### REQUIRED ACTION
Please copy, exactly as they appear below, the lines from the one containing "(Table 18-2). -/" through the one containing "measure 6 (Config.itemDigest".

### SUPPLIED MATERIAL
/-- FAC_EN_ASSERT (Table 18-2): OFF to STANDBY with the input at or above 36 V, once the controller has started. The return after OFF is a cold
reset (Table 18-7). -/
def execFacEnAssert (o : FacEnForm) (s : State) : Result :=
  if s.mod.state ≠ .off then .next s
  else
    let s := s.modMod fun m => { m with facEn := true }
    if o.vin.toNat < 3600 then .next s
    else if !o.start.reached then .next (startController o.start (modFw [1] Firmware.activate s))
    else .next (startController o.start (coldReset (setInput o.vin s)))

/-- FAC_EN_DEASSERT (Table 18-2): any state to OFF, by the pin, or with the pin still asserted by an input that was measured below 30 V. -/
def execFacEnDeassert (s : State) : Result :=
  let s := s.modMod fun m => { m with facEn := m.facEn && decide (m.state ≠ .off) && decide (s.mgmt.input.toNat < 3000) }
  if s.mod.state = .off then .next s else .next (enterOff s)

/-- A condition of Table 16-3 is in force. -/
def conditionInForce (s : State) : Bool := s.mgmt.leak || s.mgmt.flow || s.mgmt.warning || s.mgmt.hot

/-- POWERON (Table 18-2). -/
def execPoweron (s : State) : Result :=
  if decide (s.mod.state = .standby) && controllerUp s && decide (s.mgmt.pairing ≠ .checking) && inRange s.mgmt.input
      && !conditionInForce s then .next (enterRising s)
  else .next s

/-- Verify and load the active bank of components 2 to 4; RECOVERY is set where none qualifies, or where the controller itself runs from the
recovery firmware (R430). -/
def verifyAll (o : RisingForm) (s : State) : State :=
  let s := computeFw.foldl (fun s c =>
    let x := (s.fw c).verify (o.bankFails.getLsbD (c - 2)) (o.otherFails.getLsbD (c - 2))
    let s := measureImage c (s.modMgmt fun m => { m with fw := m.fw.set .reset c x.2 })
    if x.1 then s else s.modMod fun m => { m with recovery := true }) s
  measureRecords (if ((s.fw 1).bank (s.fw 1).active).failed then s.modMod fun m => { m with recovery := true } else s)

/-- Every port in service trains, or waits in DOWN without a module id (R378, R437). -/
def startPorts (s : State) : State :=
  (indices 18).foldl (fun s i =>
    let n := BitVec.ofNat 5 i
    if (s.port n).en then s.modPort n fun p => { p with state := portStart s } else s) s

/-- The maps are loaded, and measured as item 6 (R433, R462). -/
def loadMaps (s : State) : State :=
  measure 6 (Config.itemDigest 6 (mapNumbers s)) (s.modMod fun m => { m with mapLoaded := true })

/-- RISING_COMPLETE (R462, R464, R465): not while UV or OV holds the sequence, nor while PERST# holds its warm reset. In SELFTEST it ends the
firmware verification at which the sequence started again after UV or OV (R464). -/
def execRisingComplete (o : RisingForm) (s : State) : Result :=
  let verified := loadMaps (verifyAll o (s.modMod fun m => { m with held := false, reverify := false }))
  match s.mod.state with
  | .rising => .next (if startHeld s || s.mod.perstHeld then s else startPorts (enterState .selftest verified))
  | .selftest => .next (if startHeld s || !s.mod.reverify then s else verified)
  | _ => .next s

### TASK SOLUTION
/-- POWERON (Table 18-2). -/
def execPoweron (s : State) : Result :=
  if decide (s.mod.state = .standby) && controllerUp s && decide (s.mgmt.pairing ≠ .checking) && inRange s.mgmt.input
      && !conditionInForce s then .next (enterRising s)
  else .next s

/-- Verify and load the active bank of components 2 to 4; RECOVERY is set where none qualifies, or where the controller itself runs from the
recovery firmware (R430). -/
def verifyAll (o : RisingForm) (s : State) : State :=
  let s := computeFw.foldl (fun s c =>
    let x := (s.fw c).verify (o.bankFails.getLsbD (c - 2)) (o.otherFails.getLsbD (c - 2))
    let s := measureImage c (s.modMgmt fun m => { m with fw := m.fw.set .reset c x.2 })
    if x.1 then s else s.modMod fun m => { m with recovery := true }) s
  measureRecords (if ((s.fw 1).bank (s.fw 1).active).failed then s.modMod fun m => { m with recovery := true } else s)

/-- Every port in service trains, or waits in DOWN without a module id (R378, R437). -/
def startPorts (s : State) : State :=
  (indices 18).foldl (fun s i =>
    let n := BitVec.ofNat 5 i
    if (s.port n).en then s.modPort n fun p => { p with state := portStart s } else s) s

/-- The maps are loaded, and measured as item 6 (R433, R462). -/
def loadMaps (s : State) : State :=
  measure 6 (Config.itemDigest 6 (mapNumbers s)) (s.modMod fun m => { m with mapLoaded := true })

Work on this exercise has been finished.